Advertisement
Advertisement

Veteran democrat should let young successors finish the job he started

I refer to the report ('Democrats must stick to principle, Martin Lee says', July 11).

It is sad to see the 'father of democracy' Martin Lee Chu-ming berating his own Democratic Party members. He is upset that these lawmakers voted for the political reform bill.

Mr Lee was one of the Basic Law drafters. He is familiar with the Basic Law. He is also familiar with the 2007 decision of the Standing Committee of the National People's Congress. It specified that the 2012 legislature must have 50 per cent geographical and 50 per cent functional constituency seats.
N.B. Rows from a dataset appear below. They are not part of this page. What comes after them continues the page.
-- ==== Sys2Proof/Proofs/LaneResults.lean ====
section
/-! PROOF. The results of vector commands as lists of effects: what the packed rows of a group put into each lane (R218, R221), and the
flags that go with them (R224). -/

namespace Sys2Proof.Proofs

open Sys2Proof Sys2Proof.Machine Sys2Proof.Claims Sys2Proof.Laws

-- Packed lanes -----------------------------------------------------------------------------------------------------------------------

theorem packLanes_lt (w : Nat) (l : List Nat) : packLanes w l < 2 ^ (w * l.length) := by
  induction l with
  | nil => exact Nat.one_pos
  | cons v r ih =>
    rw [packLanes, List.length_cons, Nat.mul_succ, Nat.add_comm (w * r.length), Nat.pow_add]
    calc v % 2 ^ w + 2 ^ w * packLanes w r < 2 ^ w + 2 ^ w * packLanes w r := by
          exact Nat.add_lt_add_right (Nat.mod_lt _ (Nat.two_pow_pos w)) _
      _ = 2 ^ w * (packLanes w r + 1) := by ring
      _ ≤ 2 ^ w * 2 ^ (w * r.length) := Nat.mul_le_mul_left _ ih

/-- A lane is cut out of the packed number as it was put in. -/
theorem packLanes_lane (w : Nat) : ∀ (l : List Nat) (j : Nat), packLanes w l / 2 ^ (w * j) % 2 ^ w = l[j]?.getD 0 % 2 ^ w
  | [], j => by simp [packLanes]
  | v :: r, 0 => by simp [packLanes]
  | v :: r, j + 1 => by
    rw [packLanes, Nat.mul_succ, Nat.add_comm (w * j), Nat.pow_add, ← Nat.div_div_eq_div_mul,
      Nat.add_mul_div_left _ _ (Nat.two_pow_pos w), Nat.div_eq_of_lt (Nat.mod_lt _ (Nat.two_pow_pos w)), Nat.zero_add,
      packLanes_lane w r j, List.getElem?_cons_succ]

/-- Byte enables are packed as lanes are, a written lane as all ones. -/
theorem laneEnables_eq_packLanes (n : Nat) (l : List (Option Nat)) :
    laneEnables n l = packLanes n (l.map (fun v => if v.isSome then 2 ^ n - 1 else 0)) := by
  induction l with
  | nil => rfl
  | cons v r ih =>
    have hmod : (if v.isSome then 2 ^ n - 1 else 0) % 2 ^ n = if v.isSome then 2 ^ n - 1 else 0 :=
      Nat.mod_eq_of_lt (by have := Nat.two_pow_pos n; split <;> omega)
    rw [laneEnables, List.map_cons, packLanes, hmod, ih]

theorem laneEnables_lane (n : Nat) (l : List (Option Nat)) (j : Nat) :
    laneEnables n l / 2 ^ (n * j) % 2 ^ n = if (l[j]?.getD none).isSome then 2 ^ n - 1 else 0 := by
  have hlt : 2 ^ n - 1 < 2 ^ n := Nat.sub_lt (Nat.two_pow_pos n) Nat.one_pos
  rw [laneEnables_eq_packLanes, packLanes_lane, List.getElem?_map]
  obtain _ | _ | v := l[j]?
  · rfl
  · rfl
  · exact Nat.mod_eq_of_lt hlt

theorem bits_mul_lanes (t : Ty) : Ty.bits t * Ty.lanes t = 1024 := by cases t <;> rfl
theorem size_mul_lanes (t : Ty) : Ty.size t * Ty.lanes t = 128 := by cases t <;> rfl
theorem size_pos (t : Ty) : 0 < Ty.size t := by cases t <;> decide

-- Rows and groups ----------------------------------------------------------------------------------------------------------------------

/-- The entry of a row whose lanes with a value are written; none where no lane has one. -/
def rowEffects (t : Ty) (r : Nat) (vals : List (Option Nat)) : List Effect :=
  if vals.any Option.isSome then
    [.row r (BitVec.ofNat 128 (laneEnables (Ty.size t) vals))
      (BitVec.ofNat 1024 (packLanes (Ty.bits t) (vals.map (fun v => v.getD 0)))) .plain]
  else []

/-- The entries of the rows of a group, from row `r` on. -/
def groupEffects (t : Ty) : List (Option Nat) → Nat → Nat → List Effect
  | _, _, 0 => []
  | vals, r, g + 1 => rowEffects t r (vals.take (Ty.lanes t)) ++ groupEffects t (vals.drop (Ty.lanes t)) (r + 1) g

/-- The entry of the flags of a result; none where it raises none. -/
def flagEffects (v : Flags) : List Effect := if v = 0 then [] else [.flags .ve v]

/-- What an effect puts into lane `j` of row `r`, as `lanePuts` reads it. -/
def lanePut (t : Ty) (r j : Nat) : Effect → Option (Nat × Nat)
  | .row q en v _ =>
    let m := en.toNat / 2 ^ (Ty.size t * j) % 2 ^ Ty.size t
    if q = r ∧ m ≠ 0 then some (m, v.toNat / 2 ^ (Ty.bits t * j) % 2 ^ Ty.bits t) else none
  | _ => none

/-- The whole of a lane that has a value. -/
def wholeLane (t : Ty) : Option Nat → List (Nat × Nat)
  | some v => [(2 ^ Ty.size t - 1, v % 2 ^ Ty.bits t)]
  | none => []

theorem mem_rowEffects {t : Ty} {r : Nat} {vals : List (Option Nat)} {x : Effect} (h : x ∈ rowEffects t r vals) :
    ∃ en v, x = .row r en v .plain := by
  unfold rowEffects at h
  split at h
  · exact ⟨_, _, List.mem_singleton.1 h⟩
  · exact absurd h List.not_mem_nil

theorem mem_groupEffects {t : Ty} {x : Effect} : ∀ {g r : Nat} {vals : List (Option Nat)}, x ∈ groupEffects t vals r g →
    ∃ q en v, x = .row q en v .plain ∧ r ≤ q ∧ q < r + g
  | g + 1, r, vals, h => by
    obtain h | h := List.mem_append.1 h
    · obtain ⟨en, v, rfl⟩ := mem_rowEffects h
      exact ⟨r, en, v, rfl, by omega⟩
    · obtain ⟨q, en, v, rfl, hlo, hhi⟩ := mem_groupEffects h
      exact ⟨q, en, v, rfl, by omega⟩

theorem lanePut_row_ne {t : Ty} {q r : Nat} (h : q ≠ r) (j : Nat) (en : BitVec 128) (v : Row) (ev : TagEvent) :
    lanePut t r j (.row q en v ev) = none := if_neg fun hq => h hq.1

theorem lanePut_rowEffects_ne {t : Ty} {q r : Nat} (h : q ≠ r) (j : Nat) (vals : List (Option Nat)) :
    (rowEffects t q vals).filterMap (lanePut t r j) = [] := by
  refine List.filterMap_eq_nil_iff.2 fun x hx => ?_
  obtain ⟨en, v, rfl⟩ := mem_rowEffects hx
  exact lanePut_row_ne h j en v .plain

theorem lanePut_groupEffects_below {t : Ty} {q r : Nat} (h : r < q) (j g : Nat) (vals : List (Option Nat)) :
    (groupEffects t vals q g).filterMap (lanePut t r j) = [] := by
  refine List.filterMap_eq_nil_iff.2 fun x hx => ?_
  obtain ⟨p, en, v, rfl, hlo, -⟩ := mem_groupEffects hx
  exact lanePut_row_ne (by omega) j en v .plain

theorem toNat_laneEnables {t : Ty} {vals : List (Option Nat)} (hlen : vals.length ≤ Ty.lanes t) :
    (BitVec.ofNat 128 (laneEnables (Ty.size t) vals)).toNat = laneEnables (Ty.size t) vals := by
  have hwidth : Ty.size t * vals.length ≤ 128 := (Nat.mul_le_mul_left _ hlen).trans (size_mul_lanes t).le
  rw [laneEnables_eq_packLanes, BitVec.toNat_ofNat]
  exact Nat.mod_eq_of_lt ((packLanes_lt _ _).trans_le (Nat.pow_le_pow_right Nat.two_pos (by rwa [List.length_map])))

theorem toNat_packLanes {t : Ty} {vals : List Nat} (hlen : vals.length ≤ Ty.lanes t) :
    (BitVec.ofNat 1024 (packLanes (Ty.bits t) vals)).toNat = packLanes (Ty.bits t) vals := by
  have hwidth : Ty.bits t * vals.length ≤ 1024 := (Nat.mul_le_mul_left _ hlen).trans (bits_mul_lanes t).le
  have hbound := Nat.pow_le_pow_right Nat.two_pos hwidth
  rw [BitVec.toNat_ofNat]
  exact Nat.mod_eq_of_lt ((packLanes_lt _ _).trans_le hbound)

/-- A row's entry puts each lane's own value into it, whole, and leaves the lanes without one. -/
theorem lanePut_rowEffects {t : Ty} {vals : List (Option Nat)} (hlen : vals.length ≤ Ty.lanes t) (r j : Nat) :
    (rowEffects t r vals).filterMap (lanePut t r j) = wholeLane t (vals[j]?.getD none) := by
  have hones : 2 ^ Ty.size t - 1 ≠ 0 := by
    have := Nat.one_lt_two_pow (size_pos t).ne'
    omega
  have hput : lanePut t r j (.row r (BitVec.ofNat 128 (laneEnables (Ty.size t) vals))
      (BitVec.ofNat 1024 (packLanes (Ty.bits t) (vals.map (fun v => v.getD 0)))) .plain) =
      (vals[j]?.getD none).map (fun v => (2 ^ Ty.size t - 1, v % 2 ^ Ty.bits t)) := by
    rw [lanePut, toNat_laneEnables hlen, toNat_packLanes (by rwa [List.length_map]), laneEnables_lane, packLanes_lane, List.getElem?_map]
    obtain _ | _ | v := vals[j]?
    · simp
    · simp
    · simp [hones]
  unfold rowEffects
  split
  case isTrue =>
    rw [List.filterMap_cons, hput]
    obtain _ | v := vals[j]?.getD none <;> rfl
  case isFalse hany =>
    rcases hlane : vals[j]? with _ | _ | v
    · rfl
    · rfl
    · exact absurd (List.any_eq_true.2 ⟨some v, List.mem_of_getElem? hlane, rfl⟩) hany

/-- The entries of a group put each element's own value into its lane. -/
theorem lanePut_groupEffects (t : Ty) : ∀ (g r e : Nat) (vals : List (Option Nat)), e < g * Ty.lanes t →
    (groupEffects t vals r g).filterMap (lanePut t (r + e / Ty.lanes t) (e % Ty.lanes t)) = wholeLane t (vals[e]?.getD none)
  | 0, _, _, _, h => by omega
  | g + 1, r, e, vals, h => by
    have hpos := lanes_pos t
    rw [groupEffects, List.filterMap_append]
    rcases Nat.lt_or_ge e (Ty.lanes t) with he | he
    · rw [Nat.div_eq_of_lt he, Nat.mod_eq_of_lt he, Nat.add_zero, lanePut_groupEffects_below (Nat.lt_succ_self r), List.append_nil,
        lanePut_rowEffects (List.length_take_le _ _), List.getElem?_take_of_lt he]
    · obtain ⟨d, rfl⟩ := Nat.exists_eq_add_of_le he
      have hrow : r ≠ r + (d / Ty.lanes t).succ := (Nat.lt_add_of_pos_right (Nat.succ_pos _)).ne
      rw [Nat.add_div_left d hpos, Nat.add_mod_left, lanePut_rowEffects_ne hrow, List.nil_append,
        Nat.add_succ, ← Nat.succ_add,
        lanePut_groupEffects t g (r + 1) d _ (by rw [Nat.add_one_mul] at h; omega), List.getElem?_drop]

-- Effects put in flight ------------------------------------------------------------------------------------------------------------------

/-- The executing command puts effects in flight, in order, all due `delay` cycles on. -/
def putEffects (s : State) (delay : Nat) (l : List Effect) : State := putAll s (l.map (flightOf s delay veSt))

theorem flightOf_addFlight (s : State) (f : Flight) : flightOf (addFlight s s.ctx.core f) = flightOf s := by
  funext delay station e
  simp [flightOf, cur]

theorem putEffects_cons (s : State) (delay : Nat) (e : Effect) (l : List Effect) :
    putEffects s delay (e :: l) = putEffects (vePost s delay e) delay l := by
  rw [putEffects, putEffects, vePost, flightOf_addFlight]
  rfl

theorem putEffects_append (s : State) (delay : Nat) (l l' : List Effect) :
    putEffects s delay (l ++ l') = putEffects (putEffects s delay l) delay l' := by
  induction l generalizing s with
  | nil => rfl
  | cons e l ih => rw [List.cons_append, putEffects_cons, putEffects_cons, ih]

theorem postRow_eq (s : State) (delay r : Nat) (t : Ty) (vals : List (Option Nat)) :
    postRow s delay r t vals = putEffects s delay (rowEffects t r vals) := by
  unfold postRow rowEffects
  split <;> rfl

theorem postRows_eq (t : Ty) (delay : Nat) : ∀ (g r : Nat) (s : State) (vals : List (Option Nat)),
    postRows s delay t vals r g = putEffects s delay (groupEffects t vals r g)
  | 0, _, _, _ => rfl
  | g + 1, r, s, vals => by rw [postRows, postRows_eq, postRow_eq, groupEffects, putEffects_append]

theorem postFlags_eq (s : State) (delay : Nat) (v : Flags) : postFlags s delay veSt .ve v = putEffects s delay (flagEffects v) := by
  unfold postFlags flagEffects
  split <;> rfl

-- What lands -------------------------------------------------------------------------------------------------------------------------------

theorem mem_flagEffects {x : Effect} {v : Flags} : x ∈ flagEffects v ↔ x = .flags .ve v ∧ v ≠ 0 := by
  unfold flagEffects
  split <;> simp [*]

theorem testBit_orFlags (l : List (Nat × Flags)) (b : Nat) : (orFlags l).testBit b = true ↔ ∃ x ∈ l, x.2.testBit b = true := by
  have hfold : ∀ (l : List (Nat × Flags)) (a : Flags), (l.foldl (fun a x => a ||| x.2) a).testBit b = true ↔
      a.testBit b = true ∨ ∃ x ∈ l, x.2.testBit b = true := by
    intro l
    induction l with
    | nil => simp
    | cons x l ih => intro a; simp [ih, or_assoc]
  rw [orFlags, hfold]
  simp

theorem lanePuts_map_flightOf (s : State) (delay : Nat) (l : List Effect) (t : Ty) (r j : Nat) :
    lanePuts (l.map (flightOf s delay veSt)) t r j = l.filterMap (lanePut t r j) := by
  rw [lanePuts, List.filterMap_map]
  rfl

theorem raisesFlag_map_flightOf (s : State) (delay : Nat) (l : List Effect) (b : Nat) :
    raisesFlag (l.map (flightOf s delay veSt)) .ve b ↔ ∃ v : Flags, .flags .ve v ∈ l ∧ v.testBit b = true := by
  constructor
  · rintro ⟨x, hx, v, hv, hb⟩
    obtain ⟨e, he, rfl⟩ := List.mem_map.1 hx
    exact ⟨v, hv ▸ he, hb⟩
  · rintro ⟨v, hv, hb⟩
    exact ⟨_, List.mem_map.2 ⟨_, hv, rfl⟩, v, rfl, hb⟩

/-- A command whose effect is the entries of a group's rows and of flags lands those values and flags. -/
theorem landsLanes_of_group {s : State} {i : Instr} {delay vd g : Nat} {t : Ty} {vals : List (Option Nat)} {v : Flags}
    {out : Nat → Option Nat} {fl : Nat → Prop} (hexec : exec i s = .next (putEffects s delay (groupEffects t vals vd g ++ flagEffects v)))
    (hvals : ∀ e, e < g * Ty.lanes t → wholeLane t (vals[e]?.getD none) = wholeLane t (out e)) (hfl : ∀ b, v.testBit b = true ↔ fl b) :
    landsLanes s i delay vd g t out fl := by
  refine ⟨_, hexec, ?form, ?lanes, ?flags⟩
  case form =>
    intro x hx
    obtain ⟨e, he, rfl⟩ := List.mem_map.1 hx
    refine ⟨rfl, ?_⟩
    obtain he | he := List.mem_append.1 he
    · obtain ⟨r, en, w, rfl, hlo, hhi⟩ := mem_groupEffects he
      exact .inl ⟨r, en, w, rfl, hlo, hhi⟩
    · exact .inr ⟨v, (mem_flagEffects.1 he).1⟩
  case lanes =>
    intro e he
    have hflags (r j : Nat) : (flagEffects v).filterMap (lanePut t r j) = [] :=
      List.filterMap_eq_nil_iff.2 fun x hx => by rw [(mem_flagEffects.1 hx).1]; rfl
    rw [lanePuts_map_flightOf, List.filterMap_append, hflags, List.append_nil, lanePut_groupEffects t g vd e vals he, hvals e he]
    rfl
  case flags =>
    intro b
    rw [raisesFlag_map_flightOf, ← hfl b]
    constructor
    · rintro ⟨w, hw, hb⟩
      obtain hw | hw := List.mem_append.1 hw
      · obtain ⟨_, _, _, hrow, -⟩ := mem_groupEffects hw
        cases hrow
      · obtain ⟨hw, -⟩ := mem_flagEffects.1 hw
        cases hw
        exact hb
    · intro hb
      refine ⟨v, List.mem_append_right _ (mem_flagEffects.2 ⟨rfl, ?_⟩), hb⟩
      rintro rfl
      simp at hb

/-- A command without effect lands nothing. -/
theorem landsLanes_nothing {s : State} {i : Instr} {delay vd g : Nat} {t : Ty} {out : Nat → Option Nat} {fl : Nat → Prop}
    (hexec : exec i s = .next s) (hout : ∀ e, e < g * Ty.lanes t → out e = none) (hfl : ∀ b, ¬ fl b) :
    landsLanes s i delay vd g t out fl :=
  ⟨[], hexec, by simp, fun e he => by rw [hout e he]; rfl, fun b => by simp [raisesFlag, hfl b]⟩

end Sys2Proof.Proofs
end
He fully understands that with the constraints imposed by the decision, his party got the best possible bargain. Yet he is upset. It is hard to understand his reasons.

The slogan the pan-democrats, including the Democratic Party, took up in the 2008 Legislative Council election was, 'Universal suffrage for the legislature and the chief executive in 2012'. How many of their supporters know that this platform contravened the Standing Committee's 2007 decision? The only way this platform could have succeeded was to get the Basic Law changed. If we go the way Mr Lee and the Civic Party want to take, will we be living in a rule-of-law society? When the Basic Law can be changed that easily, we might as well live in a rule-by-man society, in which the central government can change the Basic Law unilaterally on a whim or when it gives in to certain groups' demands in Hong Kong.

The Basic Law states clearly that for the composition of the legislature to change after 2007, it needs a two-thirds yes vote in the legislature. In all the years running up to 2007, when Mr Lee was the leader of the Democratic Party, did he do any constructive work to try to get the two-thirds majority in the legislature to achieve his goal of universal suffrage for Hong Kong?

Is it not time for him to admit that his confrontational ways have failed? The way his party is now taking will finally get Hong Kong to the destination of universal suffrage. It is time for this old fighter for democracy to take a rest and let his young successors finish the job he started.